4. Primary contact at Red Hat:
5. Primary contacts at Partner:
Project Management Contact:
Monte Knutson, email@example.com, 877-894-1495
Kevin Stansell, firstname.lastname@example.org
Chris McDermott, email@example.com
Deneen T. Dock, firstname.lastname@example.org
If you want to do disabling of the EDAC code based on whether or not the firmware in the platform supports other methods, this should really be done via DMI matching in the kernel code itself.
(In reply to comment #4)
> ------- Comment From email@example.com 2008-10-03 13:29:02 EDT-------
> If you want to do disabling of the EDAC code based on whether or not the
> firmware in the platform supports other methods, this should really be done via
> DMI matching in the kernel code itself.
Yes, agreed.
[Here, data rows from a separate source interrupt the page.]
/-! ### Fabric failures (R429). A repeat sends the same request again; the model does not list it twice. Where R429 settles no
kind, as for the writes of a spill run or of a write-through and the reads of tables, counts and preload tiles, the request is
repeated with a new count of failures (DESIGN CHOICE, assumption 129). -/

/-- A transfer fails for the fourth time at an address. -/
def State.fabricFail (s : State) (c : Nat) (port : Nat) (a : DWord) : State := (s.count 60 1).log 0x0A 1 c port noUnit (lineOf a).toNat
/-- A failure of a request that has failed n times before: the repeat is counted, and the new count kept; after the fourth
the request is settled. -/
def State.failOnce (s : State) (n : Nat) (keep : State → Nat → State) (settle : State → State) : State :=
  if n < 3 then keep (s.count 59 1) (n + 1) else settle s
/-- A line of a transfer fails, for a context: its failures are counted by its number; after the fourth the kind of the transfer
decides. -/
def State.lineFails (s : State) (x : Xfer) (line c : Nat) (a : DWord) (settle : State → State) : State :=
  s.failOnce (mgetD x.fails line 0)
    (fun s k => s.modXfer x.n (fun y => { y with fails := mset y.fails line k }))
    (fun s => settle ((s.modXfer x.n (fun y => { y with fails := merase y.fails line })).fabricFail c (s.fabricPort a) a))
/-- The transfer that serves something and is at work. -/
def State.atWork (s : State) (w : XferWhat) : Option Xfer := s.xfers.find? (fun x => x.what == w && !x.waiting && !x.fin)
/-- The line of a fill that failed: its check fails (R419). A trailer that never came leaves no line to ask for. -/
def State.fillLineFails (s : State) (id : CohortId) (d : Rec64) (f : Fill) (n : Nat) : State :=
  let a := if n = 64 then trailerAddr d id.bough else nodeAddr d id.bough n
  s.failOnce (mgetD f.fails n 0) (fun s k => s.modFill id (fun f => { f with fails := mset f.fails n k })) (fun s =>
    let s := s.fabricFail id.ctx (s.fabricPort a) a
    (s.modFill id (fun f =>
      if f.stage == .trailer then { f with stage := .lines, count := some 1, got := [(0, 0), (64, 0)], forcedBad := true }
      else { f with got := mset f.got n 0, forcedBad := true })).checkFill id)
/-- The line of a leaf fill that failed: the block fails its check (R422). -/
def State.leafLineFails (s : State) (g : Nat) (f : LeafFill) (d : Rec64) (x : Xfer) (line : Nat) : State :=
  s.lineFails x line f.id.ctx (leafAddr d (f.id.index + line)) (fun s => s.leafArrived g { f with forcedBad := true } [])
/-- The reading of a run of queries fails (R224, R429): it is read once more, then lost. -/
def State.readingFails (s : State) (c : Nat) (r : Run) (x : Xfer) : State :=
  if r.rereads = 0 then
    ((s.modOvf c (fun o => { o with runs := o.runs.map (fun y => if y.rseq == r.rseq then { y with rereads := 1 } else y) })).modXfer x.n
      (fun y => { y with todo := s.runReads c r, out := 0, fails := [] })).pumpLines
  else
    let s := (s.finishXfer (.run c r.rseq)).loseRun c r.rseq r.recs.length
    if (s.ctx c).cut.isSome then s.settleCut c else { s with sched := { s.sched with reloadRot := (c + 1) % 4096 } }
/-- A line of the transfer of a run fails: the reading of a run of queries fails R224. -/
def State.runLineFails (s : State) (c : Nat) (r : Run) (x : Xfer) (line : Nat) : State :=
  s.lineFails x line c (s.areaLine c (r.start + line)) (fun s =>
    if r.written && r.state == .live then s.readingFails c r x else s)
/-- A line of a scan chunk fails: the scan finishes MISMATCH. -/
def State.scanLineFails (s : State) (ch : Nat) (x : Xfer) (line : Nat) : State :=
  let y := s.scan ch
  match (linesOf y.next (min 4096 y.remain))[line]? with
  | none => s
  | some a => s.lineFails x line y.ctx a (fun s => ((s.modScan ch (fun x => { x with failed := true })).finishXfer (.scan ch)).finishScan ch)
/-- A line of a stream's tile fails: a block of a STAGE tile that it lies in is not staged, as one that fails its check (R316, R422). -/
def State.tileLineFails (s : State) (k j : Nat) (x : Xfer) (line : Nat) : State :=
  let y := s.stream k
  match (tileLineAddrs y.image (y.arming j).2 (j - (y.arming j).1))[line]? with
  | none => s
  | some a => s.lineFails x line y.owner a (fun s =>
    if smKind y.image = 1 then s.modXfer x.n (fun z => { z with bad := z.bad ++ [line] }) else s)
/-- The port and address at which something under a completion was sent last. -/
def State.sentAt (s : State) (n : Nat) : Option (Nat × DWord) :=
  s.out.findSome? (fun o => match o with
    | .deliver p _ a _ k => if k = n then some (p, a) else none
    | .atomic p _ a _ _ _ k _ => if k = n then some (p, a) else none
    | .store p _ a _ k _ _ => if k = n then some (p, a) else none
    | _ => none)
/-- A write or atomic under completion n fails: it is dropped. -/
def State.writeFails (s : State) (n : Nat) : State :=
  match s.completions.find? (fun x => x.n == n), s.sentAt n with
  | some x, some (p, a) =>
    s.failOnce x.fails (fun s k => s.modCompletion n (fun y => { y with fails := k }))
      (fun s => ((s.modCompletion n (fun y => { y with fails := 0 })).fabricFail x.ctx p a).ackWrite n)
  | _, _ => s
/-- The reads that the engine has asked for under a context's tables. -/
def ReadKind.tableOf (c : Nat) : ReadKind → Bool
  | .sceneDesc c' _ | .walkEntry c' _ | .ctxDesc c' | .deliveryEntry c' _ | .keyEntry c' _ _ | .excConsumed c' _ | .binConsumed c' _ _
  | .imageHeader c' | .imageCode c' | .shardMap c' _ | .trailerLine c' => c' == c
  | _ => false
/-- A read of a table, descriptor or count of a context fails. -/
def State.tableFails (s : State) (c : Nat) (addr : DWord) : State :=
  if (s.ctx c).state == .closed || !s.out.any (fun o => match o with | .read _ _ a k => a == addr && k.tableOf c | _ => false) then s
  else
    s.failOnce (mgetD (s.ctx c).readFails addr.toNat 0)
      (fun s k => s.modCtx c (fun x => { x with readFails := mset x.readFails addr.toNat k }))
      (fun s => (s.modCtx c (fun x => { x with readFails := merase x.readFails addr.toNat })).fabricFail c (s.fabricPort addr) addr)
/-- The lines that a strand waits to read (R429, last row). -/
def State.strandReads (s : State) (c : Nat) : List DWord :=
  let t := (s.ctx c).strand
  (match t.state with
   | .waiting (.armImage _ _ a) | .waiting (.scanBlk _ a) => [lineOf a]
   | .waiting (.xwrite _ _ _ _ src) => [lineOf src]
   | .waiting (.launch _ n) =>
     lineOf (addr64 (dWalkTable (s.ctx c).desc) (32 * n)) :: s.out.filterMap (fun o => match o with
       | .read _ _ a (.imageHeader c') | .read _ _ a (.imageCode c') => if c' = c then some (lineOf a) else none
       | _ => none)
   | _ => []) ++
  (t.loads.filter (fun x => !t.held.any (fun h => h.n == x.n))).flatMap (fun x => s.loadLines c x.n)
/-- A line that a strand reads fails: after the fourth time as a translation fault of that access (R253). -/
def State.strandReadFails (s : State) (c : Nat) (addr : DWord) : State :=
  if !(s.strandReads c).contains (lineOf addr) then s
  else
    s.failOnce (mgetD (s.ctx c).strand.fails (lineOf addr).toNat 0)
      (fun s k => s.modStrand c (fun t => { t with fails := mset t.fails (lineOf addr).toNat k }))
      (fun s => (s.fabricFail c (s.fabricPort addr) addr).kill c 2 noUnit (s.ctx c).strand.pc addr)
/-- FABRIC_RETRY: the fabric reports one request as failed. -/
def doFabricRetry (item : FabricItem) (s : State) : State :=
  match item with
  | .fill id line =>
    match s.fillOf id, s.bound id.ctx id.scene with
    | some f, some d =>
      if (f.stage == .trailer && line.val == 64) ||
         (f.stage == .lines && (mget f.got line).isNone && (line.val == 64 || decide (line < f.count.getD 0))) then s.fillLineFails id d f line
      else s
    | _, _ => s
  | .leafFill g id line =>
    match s.leafFillOf g id, s.bound id.ctx id.scene, s.atWork (.leaf g id) with
    | some f, some d, some x => if line.val < f.count && !f.queued then s.leafLineFails g f d x line else s
    | _, _, _ => s
  | .run c rseq line =>
    match (s.ctx c).ovf.runs.find? (fun r => r.rseq == rseq), s.atWork (.run c rseq) with
    | some r, some x => if line < r.lines then s.runLineFails c r x line else s
    | _, _ => s
  | .scan ch line =>
    match s.atWork (.scan ch) with
    | some x => if (s.scan ch).held && !(s.scan ch).finished then s.scanLineFails ch x line else s
    | none => s
  | .tile k j line =>
    match s.atWork (.tile k j) with
    | some x => s.tileLineFails k j x line
    | none => s
  | .through n =>
    match s.atWork (.through n), mget s.txnBuf n with
    | some x, some l => if l.state == .writing then s.lineFails x 0 l.ctx l.addr id else s
    | _, _ => s
  | .table c addr => s.tableFails c addr
  | .delivery n => s.writeFails n
  | .strandRead c addr => s.strandReadFails c addr

/-! ### Bank scrubs and known answers (R178 to R183) -/

/-- The bank's grove has its banks running: it is active, in FROST too (R494, R503, R514). -/
def State.bankRuns (s : State) (b : Nat) : Bool :=
  s.dev.stage == .ready && (s.grove (b / 100)).state != .inactive
/-- The slot whose bough holds a line of a physical bank. -/
def State.slotAtLine (s : State) (b line : Nat) : Option Nat :=
  match s.logicalOf b with
  | none => none
  | some i =>
    let k := slotOfLine (12 * (b / 100) + i / 8) line
    if (s.slot k).occ.isSome && decide (8 * (line % 8) + i % 8 < (s.slot k).lines.length) then some k else none
/-- SCRUB_READ (R178 to R180): an uncorrectable error outside every placed bough is counted and nothing more. -/
def doScrubRead (b : Nat) (err : Option EccError) (s : State) : State :=
  if !s.integOn 1 || !s.bankRuns b then s
  else
    let line := (s.bank b).scrub
    let s := match s.slotAtLine b line with
      | some k => (match s.bankRead b line err with
        | (s, true) => s.invalidate k
        | (s, false) => s)
      | none =>
        if s.bankFinds b line err == some true then (s.clearMark 0 b line).count 48 1 else (s.bankRead b line err).1
    s.modBank b (fun x => if line = 511 then { x with scrub := 0, ce := 0 } else { x with scrub := line + 1 })
/-- A wrong known answer is armed for a bank in service (R432, R543). -/
def State.katInj (s : State) (b : Nat) : Bool :=
  let i := s.integ
  i.injArmed && i.injKind == 3 && i.injUnit == b && !(s.bank b).failed &&
  (match s.logicalOf b with | some k => !s.retired (12 * (b / 100) + k / 8) | none => true)
/-- KAT_INJECTION (R181 to R183), of every physical bank, failed or not: the 16 patterns are used in rotation, from the one after
the four of bring-up (R182). -/
def doKatInjection (b : Nat) (pass : Bool) (s : State) : State :=
  if !s.integOn 5 || !s.bankRuns b then s
  else
    let inj := s.katInj b
    let pat := ((s.bank b).kat + 4) % 16
    let s := s.modBank b (fun x => { x with kat := (x.kat + 1) % 16 })
    if pass && !inj then s
    else
      let s := if inj then s.disarm else s
      (((s.count 49 1).logInj inj 3 1 noUnit (s.bankUnit b) b pat).interrupt 1).failBank b

/-! ### The spine (R187, R188, R426) -/

/-- What the scrub of a line of the collector store that cannot be used damages: which item lies in the line, if any, is a free
value. -/
def State.collUncorrected (s : State) (inj : Bool) : State :=
  match s.draw with
  | (v, s) => match s.collHolds[v.toNat % (s.collHolds.length + 1)]? with
    | some t => s.collFault inj t
    | none => s
/-- What a spine line that cannot be used brings (R188, R426). -/
def State.spineUncorrected (s : State) (inj : Bool) (line : Nat) : State :=
  if line < 524288 then s.failQuery line errPOOL_UE .scheduler
  else if line < collLine then
    match s.pool.find? (fun e => (e.2.dataUnits ++ e.2.collUnits).contains ((line - 524288) / 2)) with
    | some e => s.failQuery e.1 errEXT_UE .scheduler
    | none => s
  else s.collUncorrected inj
/-- SPINE_SCRUB (R187). -/
def doSpineScrub (err : Option EccError) (s : State) : State :=
  if !s.integOn 2 || s.dev.stage != .ready then s
  else
    let line := s.integ.spineScrub
    match ({ s with integ := { s.integ with spineScrub := (line + 1) % 917504 } } : State).spineRead line err with
    | (s, false) => s
    | (s, true) => s.spineUncorrected err.isNone line

/-! ### The transaction buffer and the directory (R424, R427) -/

/-- TXN_SCRUB. -/
def doTxnScrub (err : Option EccError) (s : State) : State :=
  if !s.integOn 3 || s.dev.stage != .ready then s
  else
    let n := s.integ.txnScrub
    ({ s with integ := { s.integ with txnScrub := (n + 1) % 32768 } } : State).readBuf n err
/-- The transaction buffer no longer owns a memory line. -/
def State.disownLine (s : State) (a : RLine) : State :=
  { s with txnBuf := mmap s.txnBuf (fun _ l => if s.bufRLine l == a then { l with owned := false } else l) }
/-- An entry of the presence directory is lost with its line. -/
def State.loseDir (s : State) (a : RLine) : State := (s.dropDir a).disownLine a
/-- An entry of the departure buffer is lost with its line. -/
def State.loseDepart (s : State) (a : RLine) : State := { s with depart := s.depart.filter (fun d => d.addr != a) }
/-- One line of a set of the directory is lost; which one is a free value. -/
def State.loseDirLine (s : State) (k v : Nat) : State :=
  let here := (s.dir.filter (fun e => dirSet e.addr == k)).map (·.addr)
  let gone := (s.depart.filter (fun e => dirSet e.addr == k)).map (·.addr)
  let i := v % max 1 (here.length + gone.length)
  match here[i]? with
  | some a => s.loseDir a
  | none => match gone[i - here.length]? with
    | some a => s.loseDepart a
    | none => s
/-- DIR_SCRUB: one set of the directory and of the departure buffer. An uncorrectable entry is discarded as "Other control
state" of R428; which of the set's entries it is, is a free value. A corrected entry is counted nowhere. -/
def doDirScrub (err : Option EccError) (s : State) : State :=
  if !s.integOn 4 || s.dev.stage != .ready then s
  else
    let k := s.integ.dirScrub
    let s := { s with integ := { s.integ with dirScrub := (k + 1) % 4096 } }
    if err == some .uncorrectable || (err.isSome && !s.integOn 0) then
      match ((s.count 58 1).report 9 1 noUnit noUnit noUnit 6).draw with
      | (v, s) => s.loseDirLine k v.toNat
    else s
However, this is slightly more complicated than just DMI matching. Since the BIOS setup can provide an option for disabling PFAs, there needs to be a way to dynamically determine whether or not the BIOS is _currently_ handling PFA (through SMIs, typically). There are potentially race conditions that can occur if both BIOS and Linux are handling errors simultaneously.
It's unclear to me where this code should be - it's not as if userspace would have any better idea what BIOS option has been set. Can this be read from SMBIOS or similar?
Chris, can you please help with an answer to Bill's question in comment 3?
Max has been looking at this issue. I'll have him respond.
Is this bug still active? I just had some partners in APAC ask about it.
Yes, this BZ is still active.
Assigning this to Peter Bogdanovic at IBM.
IBM System x has ceased further EDAC driver development.
------- Comment From firstname.lastname@example.org 2009-12-08 20:34 EDT-------
This was quit in devtrack so doing the same here.